**TASK ITEM:** Every line in the data below that includes "heldTick" belongs in the answer, copied as it stands.

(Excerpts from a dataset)
════════════════════

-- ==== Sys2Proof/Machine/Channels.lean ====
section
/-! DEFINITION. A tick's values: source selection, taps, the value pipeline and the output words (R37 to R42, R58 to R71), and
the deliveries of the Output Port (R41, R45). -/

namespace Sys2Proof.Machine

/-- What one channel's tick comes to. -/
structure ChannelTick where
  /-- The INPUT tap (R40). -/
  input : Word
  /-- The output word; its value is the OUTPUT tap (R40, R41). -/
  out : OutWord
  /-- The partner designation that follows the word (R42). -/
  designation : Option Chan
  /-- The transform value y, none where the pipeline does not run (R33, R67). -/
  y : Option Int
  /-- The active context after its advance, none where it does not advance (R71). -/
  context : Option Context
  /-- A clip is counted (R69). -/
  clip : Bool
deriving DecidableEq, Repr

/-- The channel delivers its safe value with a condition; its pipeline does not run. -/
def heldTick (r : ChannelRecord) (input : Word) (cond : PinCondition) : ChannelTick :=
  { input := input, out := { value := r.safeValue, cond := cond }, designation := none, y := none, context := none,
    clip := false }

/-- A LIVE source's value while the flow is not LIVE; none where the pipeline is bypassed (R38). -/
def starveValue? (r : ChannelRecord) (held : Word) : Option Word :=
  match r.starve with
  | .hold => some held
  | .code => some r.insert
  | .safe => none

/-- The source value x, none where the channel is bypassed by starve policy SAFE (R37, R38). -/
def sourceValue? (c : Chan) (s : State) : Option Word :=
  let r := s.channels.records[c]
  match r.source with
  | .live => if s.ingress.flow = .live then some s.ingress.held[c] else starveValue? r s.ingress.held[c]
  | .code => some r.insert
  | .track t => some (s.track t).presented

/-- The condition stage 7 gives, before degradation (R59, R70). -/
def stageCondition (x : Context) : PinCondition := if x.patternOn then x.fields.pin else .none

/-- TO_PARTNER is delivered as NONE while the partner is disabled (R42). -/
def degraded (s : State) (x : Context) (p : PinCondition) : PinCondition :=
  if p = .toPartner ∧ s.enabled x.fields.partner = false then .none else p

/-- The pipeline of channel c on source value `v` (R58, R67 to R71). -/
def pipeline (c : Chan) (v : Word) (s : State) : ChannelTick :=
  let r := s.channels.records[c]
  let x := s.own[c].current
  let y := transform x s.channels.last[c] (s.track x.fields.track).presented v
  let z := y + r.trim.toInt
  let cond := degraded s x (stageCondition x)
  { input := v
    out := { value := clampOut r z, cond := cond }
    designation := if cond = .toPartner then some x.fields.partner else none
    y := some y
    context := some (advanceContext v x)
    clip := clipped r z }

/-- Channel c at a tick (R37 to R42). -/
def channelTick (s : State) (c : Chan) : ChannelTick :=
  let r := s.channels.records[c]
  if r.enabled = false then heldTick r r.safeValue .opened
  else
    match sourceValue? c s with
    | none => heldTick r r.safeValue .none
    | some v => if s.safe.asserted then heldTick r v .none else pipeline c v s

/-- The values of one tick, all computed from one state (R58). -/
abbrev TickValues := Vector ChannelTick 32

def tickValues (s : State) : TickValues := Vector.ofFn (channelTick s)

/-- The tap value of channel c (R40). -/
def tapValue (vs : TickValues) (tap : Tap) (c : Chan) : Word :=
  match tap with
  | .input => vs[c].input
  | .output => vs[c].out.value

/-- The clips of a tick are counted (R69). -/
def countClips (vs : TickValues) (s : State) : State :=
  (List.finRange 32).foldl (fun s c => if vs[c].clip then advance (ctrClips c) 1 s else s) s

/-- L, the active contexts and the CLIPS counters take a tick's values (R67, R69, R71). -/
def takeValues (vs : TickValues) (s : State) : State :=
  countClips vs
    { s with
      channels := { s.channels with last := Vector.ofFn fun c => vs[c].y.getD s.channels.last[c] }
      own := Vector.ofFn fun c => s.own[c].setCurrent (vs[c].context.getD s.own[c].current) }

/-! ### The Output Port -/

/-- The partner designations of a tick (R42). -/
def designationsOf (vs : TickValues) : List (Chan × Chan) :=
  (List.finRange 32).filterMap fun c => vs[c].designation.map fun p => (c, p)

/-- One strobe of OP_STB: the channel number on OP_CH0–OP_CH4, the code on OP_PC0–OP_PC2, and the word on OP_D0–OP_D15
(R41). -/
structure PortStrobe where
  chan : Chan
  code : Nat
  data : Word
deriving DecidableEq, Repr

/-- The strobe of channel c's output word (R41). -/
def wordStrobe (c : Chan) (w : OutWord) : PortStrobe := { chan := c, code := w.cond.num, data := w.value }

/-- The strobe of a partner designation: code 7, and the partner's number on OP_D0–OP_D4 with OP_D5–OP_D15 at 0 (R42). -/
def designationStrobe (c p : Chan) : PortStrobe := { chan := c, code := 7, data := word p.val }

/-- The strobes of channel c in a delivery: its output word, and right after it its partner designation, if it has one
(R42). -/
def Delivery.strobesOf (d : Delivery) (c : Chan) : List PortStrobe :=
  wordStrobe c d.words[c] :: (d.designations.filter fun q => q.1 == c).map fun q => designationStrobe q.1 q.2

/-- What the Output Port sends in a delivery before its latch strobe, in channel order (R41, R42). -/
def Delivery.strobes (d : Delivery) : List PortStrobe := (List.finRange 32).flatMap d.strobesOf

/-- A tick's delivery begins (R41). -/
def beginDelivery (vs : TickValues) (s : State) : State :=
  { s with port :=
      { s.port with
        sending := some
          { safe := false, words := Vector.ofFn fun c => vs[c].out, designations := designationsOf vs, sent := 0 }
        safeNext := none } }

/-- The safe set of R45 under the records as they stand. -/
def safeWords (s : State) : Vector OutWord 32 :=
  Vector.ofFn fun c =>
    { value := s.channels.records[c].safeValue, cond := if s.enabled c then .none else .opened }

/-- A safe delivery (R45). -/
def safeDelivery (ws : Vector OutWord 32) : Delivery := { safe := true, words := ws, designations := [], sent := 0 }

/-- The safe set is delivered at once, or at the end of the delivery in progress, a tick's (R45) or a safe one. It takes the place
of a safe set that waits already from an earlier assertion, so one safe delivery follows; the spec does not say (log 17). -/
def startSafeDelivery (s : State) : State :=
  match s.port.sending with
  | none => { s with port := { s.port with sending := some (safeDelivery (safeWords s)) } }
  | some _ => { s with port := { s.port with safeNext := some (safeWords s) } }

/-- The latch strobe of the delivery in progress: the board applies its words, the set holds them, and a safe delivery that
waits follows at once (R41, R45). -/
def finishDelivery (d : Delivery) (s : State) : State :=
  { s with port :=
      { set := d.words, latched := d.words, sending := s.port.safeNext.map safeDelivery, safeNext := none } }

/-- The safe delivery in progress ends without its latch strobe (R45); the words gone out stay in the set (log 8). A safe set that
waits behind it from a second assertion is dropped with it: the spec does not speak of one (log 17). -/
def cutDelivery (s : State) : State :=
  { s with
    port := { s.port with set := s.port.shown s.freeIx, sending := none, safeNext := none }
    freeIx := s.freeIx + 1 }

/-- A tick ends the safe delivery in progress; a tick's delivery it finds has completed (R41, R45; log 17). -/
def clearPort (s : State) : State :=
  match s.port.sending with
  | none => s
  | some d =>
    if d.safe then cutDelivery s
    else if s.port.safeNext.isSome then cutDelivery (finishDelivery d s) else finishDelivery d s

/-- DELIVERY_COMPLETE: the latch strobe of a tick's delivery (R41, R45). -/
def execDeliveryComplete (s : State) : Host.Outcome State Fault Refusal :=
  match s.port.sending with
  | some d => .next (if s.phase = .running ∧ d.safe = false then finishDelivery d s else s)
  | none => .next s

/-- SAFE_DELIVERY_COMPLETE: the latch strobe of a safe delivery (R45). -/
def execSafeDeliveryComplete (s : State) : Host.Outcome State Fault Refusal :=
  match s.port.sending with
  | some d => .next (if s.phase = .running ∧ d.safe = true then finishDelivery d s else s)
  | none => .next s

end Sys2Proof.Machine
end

════════════════════

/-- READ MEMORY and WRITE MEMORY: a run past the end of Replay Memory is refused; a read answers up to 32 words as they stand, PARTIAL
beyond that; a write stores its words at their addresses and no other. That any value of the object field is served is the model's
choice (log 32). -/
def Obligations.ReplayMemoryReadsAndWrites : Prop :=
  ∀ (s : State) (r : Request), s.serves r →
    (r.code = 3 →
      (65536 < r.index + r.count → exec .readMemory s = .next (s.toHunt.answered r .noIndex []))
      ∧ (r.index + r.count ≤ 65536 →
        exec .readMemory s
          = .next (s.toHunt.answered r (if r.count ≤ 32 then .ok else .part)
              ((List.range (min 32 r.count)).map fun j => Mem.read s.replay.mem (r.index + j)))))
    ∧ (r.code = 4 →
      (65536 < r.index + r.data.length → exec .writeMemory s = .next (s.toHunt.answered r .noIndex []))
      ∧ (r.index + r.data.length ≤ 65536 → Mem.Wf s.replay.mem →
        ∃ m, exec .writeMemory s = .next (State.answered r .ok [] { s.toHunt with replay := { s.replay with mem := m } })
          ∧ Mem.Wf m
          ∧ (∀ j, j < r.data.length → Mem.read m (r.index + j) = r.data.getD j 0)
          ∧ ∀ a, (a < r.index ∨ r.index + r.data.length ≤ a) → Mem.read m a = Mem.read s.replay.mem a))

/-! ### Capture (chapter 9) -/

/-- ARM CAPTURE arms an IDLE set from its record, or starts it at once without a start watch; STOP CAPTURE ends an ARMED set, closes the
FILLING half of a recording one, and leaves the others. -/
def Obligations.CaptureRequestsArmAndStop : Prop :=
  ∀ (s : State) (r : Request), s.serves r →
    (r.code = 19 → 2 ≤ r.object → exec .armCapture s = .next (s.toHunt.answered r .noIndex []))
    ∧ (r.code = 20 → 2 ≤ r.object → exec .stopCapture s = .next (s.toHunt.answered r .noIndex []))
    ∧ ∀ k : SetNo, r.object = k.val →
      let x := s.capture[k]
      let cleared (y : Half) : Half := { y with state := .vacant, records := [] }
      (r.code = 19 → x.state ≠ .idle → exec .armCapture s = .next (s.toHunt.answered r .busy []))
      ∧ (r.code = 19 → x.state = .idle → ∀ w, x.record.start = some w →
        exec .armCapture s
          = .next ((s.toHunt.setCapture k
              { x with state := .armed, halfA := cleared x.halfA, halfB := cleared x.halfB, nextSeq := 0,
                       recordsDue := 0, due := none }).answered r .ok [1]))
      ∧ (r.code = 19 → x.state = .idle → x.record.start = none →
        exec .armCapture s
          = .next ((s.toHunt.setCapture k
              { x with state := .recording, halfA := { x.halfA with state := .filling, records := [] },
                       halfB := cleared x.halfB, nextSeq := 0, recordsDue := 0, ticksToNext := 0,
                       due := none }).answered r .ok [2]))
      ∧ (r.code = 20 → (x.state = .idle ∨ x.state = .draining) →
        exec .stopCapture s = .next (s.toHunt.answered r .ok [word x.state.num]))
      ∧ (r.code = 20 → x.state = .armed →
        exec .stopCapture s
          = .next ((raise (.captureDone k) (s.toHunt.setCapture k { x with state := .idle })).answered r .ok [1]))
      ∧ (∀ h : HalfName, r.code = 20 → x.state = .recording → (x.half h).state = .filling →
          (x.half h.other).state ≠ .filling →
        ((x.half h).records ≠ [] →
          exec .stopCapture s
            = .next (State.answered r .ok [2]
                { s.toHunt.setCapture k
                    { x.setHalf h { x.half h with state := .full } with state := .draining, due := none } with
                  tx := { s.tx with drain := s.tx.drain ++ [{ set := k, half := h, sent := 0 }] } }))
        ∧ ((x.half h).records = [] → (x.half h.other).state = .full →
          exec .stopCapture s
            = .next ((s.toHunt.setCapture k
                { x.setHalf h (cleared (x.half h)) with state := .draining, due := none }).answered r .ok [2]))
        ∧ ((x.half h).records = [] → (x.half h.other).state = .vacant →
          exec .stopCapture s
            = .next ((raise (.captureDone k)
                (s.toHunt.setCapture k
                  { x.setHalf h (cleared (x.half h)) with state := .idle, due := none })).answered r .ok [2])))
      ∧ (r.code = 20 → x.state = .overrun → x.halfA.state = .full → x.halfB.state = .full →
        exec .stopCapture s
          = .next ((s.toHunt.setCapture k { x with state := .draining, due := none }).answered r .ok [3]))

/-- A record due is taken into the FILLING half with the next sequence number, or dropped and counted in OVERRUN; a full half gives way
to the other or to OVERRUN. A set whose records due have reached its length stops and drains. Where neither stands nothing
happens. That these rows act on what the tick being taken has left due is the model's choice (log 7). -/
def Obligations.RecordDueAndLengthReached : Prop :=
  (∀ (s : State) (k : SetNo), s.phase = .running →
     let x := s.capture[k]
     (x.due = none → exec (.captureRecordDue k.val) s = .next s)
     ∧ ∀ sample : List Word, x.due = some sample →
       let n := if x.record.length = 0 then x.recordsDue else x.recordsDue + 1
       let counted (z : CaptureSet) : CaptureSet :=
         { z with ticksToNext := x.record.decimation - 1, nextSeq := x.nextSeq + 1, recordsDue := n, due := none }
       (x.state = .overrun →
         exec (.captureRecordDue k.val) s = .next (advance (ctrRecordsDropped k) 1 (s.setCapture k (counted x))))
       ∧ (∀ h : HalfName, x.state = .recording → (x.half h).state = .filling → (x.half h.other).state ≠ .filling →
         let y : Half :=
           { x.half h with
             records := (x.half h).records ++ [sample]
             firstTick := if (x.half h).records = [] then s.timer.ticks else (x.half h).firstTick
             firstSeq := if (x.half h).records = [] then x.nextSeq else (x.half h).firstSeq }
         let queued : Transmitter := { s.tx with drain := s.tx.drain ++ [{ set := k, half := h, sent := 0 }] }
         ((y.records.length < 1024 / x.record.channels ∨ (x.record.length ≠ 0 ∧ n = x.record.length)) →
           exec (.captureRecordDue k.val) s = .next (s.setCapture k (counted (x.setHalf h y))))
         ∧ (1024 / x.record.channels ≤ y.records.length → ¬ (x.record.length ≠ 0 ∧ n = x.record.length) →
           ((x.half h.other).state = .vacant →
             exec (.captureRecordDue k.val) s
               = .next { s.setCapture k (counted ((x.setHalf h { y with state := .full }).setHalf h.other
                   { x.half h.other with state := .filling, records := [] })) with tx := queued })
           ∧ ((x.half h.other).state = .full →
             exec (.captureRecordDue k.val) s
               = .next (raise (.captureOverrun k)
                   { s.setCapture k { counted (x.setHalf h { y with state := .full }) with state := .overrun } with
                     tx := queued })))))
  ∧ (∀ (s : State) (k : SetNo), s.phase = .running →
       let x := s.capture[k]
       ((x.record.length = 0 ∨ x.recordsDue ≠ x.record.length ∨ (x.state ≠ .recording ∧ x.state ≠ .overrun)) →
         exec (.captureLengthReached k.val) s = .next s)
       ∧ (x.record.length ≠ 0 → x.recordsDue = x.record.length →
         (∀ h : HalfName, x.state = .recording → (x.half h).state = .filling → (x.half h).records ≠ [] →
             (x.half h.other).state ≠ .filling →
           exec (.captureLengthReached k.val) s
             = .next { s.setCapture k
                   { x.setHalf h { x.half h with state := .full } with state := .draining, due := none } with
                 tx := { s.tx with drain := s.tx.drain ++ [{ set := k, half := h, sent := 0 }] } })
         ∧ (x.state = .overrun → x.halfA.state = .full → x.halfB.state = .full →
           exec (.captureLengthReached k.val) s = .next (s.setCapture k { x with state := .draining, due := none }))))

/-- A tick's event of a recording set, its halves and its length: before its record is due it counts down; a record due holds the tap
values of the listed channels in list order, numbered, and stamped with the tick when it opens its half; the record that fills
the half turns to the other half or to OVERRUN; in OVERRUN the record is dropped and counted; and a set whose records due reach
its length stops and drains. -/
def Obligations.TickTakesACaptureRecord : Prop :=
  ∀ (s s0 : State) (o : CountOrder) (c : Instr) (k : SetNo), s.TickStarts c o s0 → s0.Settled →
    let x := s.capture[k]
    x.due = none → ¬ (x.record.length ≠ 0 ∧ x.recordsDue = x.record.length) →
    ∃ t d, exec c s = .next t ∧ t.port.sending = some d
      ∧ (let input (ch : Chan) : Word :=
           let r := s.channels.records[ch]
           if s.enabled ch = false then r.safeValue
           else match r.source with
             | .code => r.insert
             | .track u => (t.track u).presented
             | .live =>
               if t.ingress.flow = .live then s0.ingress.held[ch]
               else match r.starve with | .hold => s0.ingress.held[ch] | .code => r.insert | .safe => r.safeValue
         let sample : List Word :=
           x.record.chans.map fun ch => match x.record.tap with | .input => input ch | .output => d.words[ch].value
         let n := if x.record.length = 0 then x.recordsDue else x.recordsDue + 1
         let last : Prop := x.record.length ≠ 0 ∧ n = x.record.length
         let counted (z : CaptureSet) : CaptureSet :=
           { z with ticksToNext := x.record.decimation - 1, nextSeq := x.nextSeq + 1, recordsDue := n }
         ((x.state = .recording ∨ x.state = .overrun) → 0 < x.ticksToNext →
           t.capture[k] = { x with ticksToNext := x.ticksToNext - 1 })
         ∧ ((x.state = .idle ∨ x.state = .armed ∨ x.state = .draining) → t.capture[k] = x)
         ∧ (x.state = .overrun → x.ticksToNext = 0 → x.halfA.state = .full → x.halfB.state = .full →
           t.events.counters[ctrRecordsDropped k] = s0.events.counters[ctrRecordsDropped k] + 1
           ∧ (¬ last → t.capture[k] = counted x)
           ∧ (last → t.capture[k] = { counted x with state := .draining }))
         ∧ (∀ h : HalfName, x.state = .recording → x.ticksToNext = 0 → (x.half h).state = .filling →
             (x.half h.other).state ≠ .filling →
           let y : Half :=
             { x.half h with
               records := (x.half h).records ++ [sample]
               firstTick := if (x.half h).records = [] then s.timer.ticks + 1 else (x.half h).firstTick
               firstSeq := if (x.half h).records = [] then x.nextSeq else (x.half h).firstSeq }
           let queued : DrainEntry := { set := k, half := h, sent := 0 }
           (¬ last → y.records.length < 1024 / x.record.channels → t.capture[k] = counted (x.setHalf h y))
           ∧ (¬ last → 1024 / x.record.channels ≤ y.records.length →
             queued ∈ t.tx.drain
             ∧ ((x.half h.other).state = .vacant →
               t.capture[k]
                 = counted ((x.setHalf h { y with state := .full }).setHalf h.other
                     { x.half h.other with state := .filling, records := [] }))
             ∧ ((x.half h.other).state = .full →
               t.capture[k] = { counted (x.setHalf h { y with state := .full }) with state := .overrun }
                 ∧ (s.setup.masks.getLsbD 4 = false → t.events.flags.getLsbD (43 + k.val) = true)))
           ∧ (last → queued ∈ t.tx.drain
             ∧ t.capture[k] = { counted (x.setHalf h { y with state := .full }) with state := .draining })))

════════════════════

**TASK RESPONSE:**
def heldTick (r : ChannelRecord) (input : Word) (cond : PinCondition) : ChannelTick :=
  if r.enabled = false then heldTick r r.safeValue .opened
    | none => heldTick r r.safeValue .none
    | some v => if s.safe.asserted then heldTick r v .none else pipeline c v s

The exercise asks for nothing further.